年金分割には2種類あります。まず1つ目は「合意分割」。これは話し合いによって年金を分割する方法で、妻の取り分は2分の1を上限に任意で設定できます。とはいえ、協議が円満にまとまらないことも多いでしょう。そこで登場するのが「3号分割」。こちらを使えるのは専業主婦のみですが、請求すれば話し合いに関係なく、2分の1が妻名義になるという制度です。


頑張って働いて年金を納めてくれた夫に対して、専業主婦の妻が取り分を横取りするのは図々しい気もしますが、そもそも綺麗事では済まないのが離婚の世界。そのあたりは、法律で守られた権利だと割り切って、堂々と請求すればよいのではないでしょうか。自分を守るのは自分ですからね。必要書類は年金事務所で入手でき、請求期間は離婚日から2年間です。

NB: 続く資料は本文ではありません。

/-- Settles O21: the model's own nets are settled, and settled nets are unique. -/
theorem settledNetsExistAndAreUnique : Obligations.SettledNetsExistAndAreUnique :=
  fun F W a b hW => ⟨⟨sumNet F W a b, carryNet F W a b, gridNetsFollowTheRules F W a b hW⟩,
    fun _ _ _ _ h h' _ _ hi hj => h.unique h' hi hj⟩

end Sys2Proof.Machine

/-! PROOFS. What particular cells make of the first rows and of the grid at `W = 2` (43_array_engine.md R92 to R94). -/

namespace Sys2Proof.Machine

theorem bitAt_encodeBits_of_lt (value : Nat) {W k : Nat} (h : k < W) :
    bitAt (encodeBits value W) k = value.testBit k := by
  rw [bitAt_encodeBits, decide_eq_true h, Bool.true_and]

section
variable (F : Cell) (W : Nat) (a b : BitSeq)

theorem sumNet_of_cell {i j : Nat} (h : site W i j = .cell) :
    sumNet F W a b i j =
      (F (bitAt a (j - i)) (bitAt b i) (carryNet F W a b (i - 1) (j - 1)) (sumNet F W a b (i - 1) j)).1 :=
  congrArg Prod.fst (netAt_of_cell F W a b h)

theorem carryNet_of_cell {i j : Nat} (h : site W i j = .cell) :
    carryNet F W a b i j =
      (F (bitAt a (j - i)) (bitAt b i) (carryNet F W a b (i - 1) (j - 1)) (sumNet F W a b (i - 1) j)).2 :=
  congrArg Prod.snd (netAt_of_cell F W a b h)

variable {W}

theorem sumNet_row_zero {j : Nat} (hj : j < W) : sumNet F W a b 0 j = (bitAt a j && bitAt b 0) :=
  sumNet_of_rowSeed F W a b ((site_eq_rowSeed_iff W 0 j).2 ⟨rfl, hj⟩)

theorem carryNet_row_zero (j : Nat) : carryNet F W a b 0 j = false := by
  apply carryNet_of_not_cell_not_adder
  · rw [Ne, site_eq_cell_iff]; omega
  · rw [Ne, site_eq_adder_iff]; omega

/-- Whatever the cell, the lowest result bit is a seed (R94). -/
theorem resultBit_zero (hW : 1 ≤ W) : resultBit F W a b 0 = (bitAt a 0 && bitAt b 0) := by
  rw [resultBit_of_lt F W a b hW, sumNet_row_zero F a b hW]

theorem site_row_one {j : Nat} (h1 : 1 ≤ j) (h2 : j ≤ W - 1) : site W 1 j = .cell :=
  (site_eq_cell_iff W 1 j).2 ⟨le_rfl, by omega, h1, by omega⟩

/-- A cell of row 1 takes no carry, and a seed (R94). -/
theorem sumNet_row_one {j : Nat} (h1 : 1 ≤ j) (h2 : j ≤ W - 1) :
    sumNet F W a b 1 j = (F (bitAt a (j - 1)) (bitAt b 1) false (bitAt a j && bitAt b 0)).1 := by
  rw [sumNet_of_cell F W a b (site_row_one h1 h2), carryNet_row_zero F a b,
    sumNet_row_zero F a b (by omega)]

theorem carryNet_row_one {j : Nat} (h1 : 1 ≤ j) (h2 : j ≤ W - 1) :
    carryNet F W a b 1 j = (F (bitAt a (j - 1)) (bitAt b 1) false (bitAt a j && bitAt b 0)).2 := by
  rw [carryNet_of_cell F W a b (site_row_one h1 h2), carryNet_row_zero F a b,
    sumNet_row_zero F a b (by omega)]
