-- ==== Sys2Proof/Machine/Operands.lean ====
section
/-! DEFINITION. How an operand word is read (30_encoding.md R82, R83) and the colour conversions (20_memory.md R54, R55). -/

namespace Sys2Proof.Machine

/-- S32: two's complement (R14, R82). -/
def s32 (w : Word) : Int := w.toInt

/-- U32 (R14, R82). -/
def u32 (w : Word) : Nat := w.toNat

/-- The word congruent to `i` modulo 2^32 (R14). -/
def low32 (i : Int) : Word := BitVec.ofInt 32 i

/-- TCLR's Color: three 8-bit channels (00_scope.md R18). -/
structure Color where
  r : Byte
  g : Byte
  b : Byte
  deriving DecidableEq, Repr

/-- COLOR32: R in 23:16, G in 15:8, B in 7:0; bits 31:24 are ignored (R83). -/
def color32 (w : Word) : Color := ⟨w.extractLsb' 16 8, w.extractLsb' 8 8, w.extractLsb' 0 8⟩

/-- Solid black, tested on the 8-bit channels before any truncation (40_drawtarget.md R122). -/
def Color.isBlack (c : Color) : Bool := decide (c.r = 0) && decide (c.g = 0) && decide (c.b = 0)

/-- The 16-bit pixel value of a colour (R54). -/
def enc565 (c : Color) : Pixel :=
  (((c.r &&& 0xF8).setWidth 16) <<< 8) ||| (((c.g &&& 0xFC).setWidth 16) <<< 3) |||
    (((c.b &&& 0xF8).setWidth 16) >>> 3)

/-- The colour of a 16-bit pixel value (R55): the low bits of each channel are zero. -/
def dec565 (v : Pixel) : Color :=
  ⟨(v.extractLsb' 11 5).setWidth 8 <<< 3, (v.extractLsb' 5 6).setWidth 8 <<< 2,
    (v.extractLsb' 0 5).setWidth 8 <<< 3⟩

/-- A colour as `A ++ R ++ G ++ B` (40_drawtarget.md R120 with A = 0, 41_renderer_pixel.md R151). -/
def Color.packed (a : Byte) (c : Color) : Word := a ++ c.r ++ c.g ++ c.b

/-- TFLAGS bit 0, `TEXT_PRESENT` (R83). -/
def textPresent (tflags : Word) : Bool := tflags.getLsbD 0

/-- TFLAGS bit 1, `FONT_PRESENT` (R83). -/
def fontPresent (tflags : Word) : Bool := tflags.getLsbD 1

/-- TFLAGS bits 31:2, which must be zero (R83, R90). -/
def tflagsReserved (tflags : Word) : BitVec 30 := tflags.extractLsb' 2 30

/-- `scale = floor(size / 8)` (44_text.md R206); Lean's integer division by a positive number is floor. -/
def textScale (size : Word) : Int := s32 size / 8

end Sys2Proof.Machine
end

ちなみにこの書類、勤務期間や職場の情報など、相手に書いてもらう箇所がなかなかたくさんあります。もちろん本人の署名も必要。こればっかりは、職員を説得して私一人で押し通すのは無理なので、離婚後に義父へ用紙を郵送して夫に書いてもらうよう依頼しました。ぶっちゃけ離婚届の提出より、年金分割の方が遥かに複雑かつ面倒だったので、該当するかもしれない方は年金事務所で相談なさるのがよいでしょう。


必要書類を年金事務所へ提出後、約2か月で「標準報酬改定通知書(第3号被保険者期間に係る年金分割のお知らせ)」という書類が届きました。そこには夫の標準報酬月額、つまり給料の概算ランクが書いてあり、改めて「こんなに一生懸命働いていたんだ。ありがとう」という気持ちと、「でも知らないうちに会社辞めて使い果たしてたんだよな……」という気持ちがわきました。退職年月もはっきり記載されてますからね。


離婚後の専業主婦に対する世間の目は厳しく、特に就職活動の場面ではそれを痛感しましたが、どうにか仕事を見つけて社会復帰することができ現在に至っています。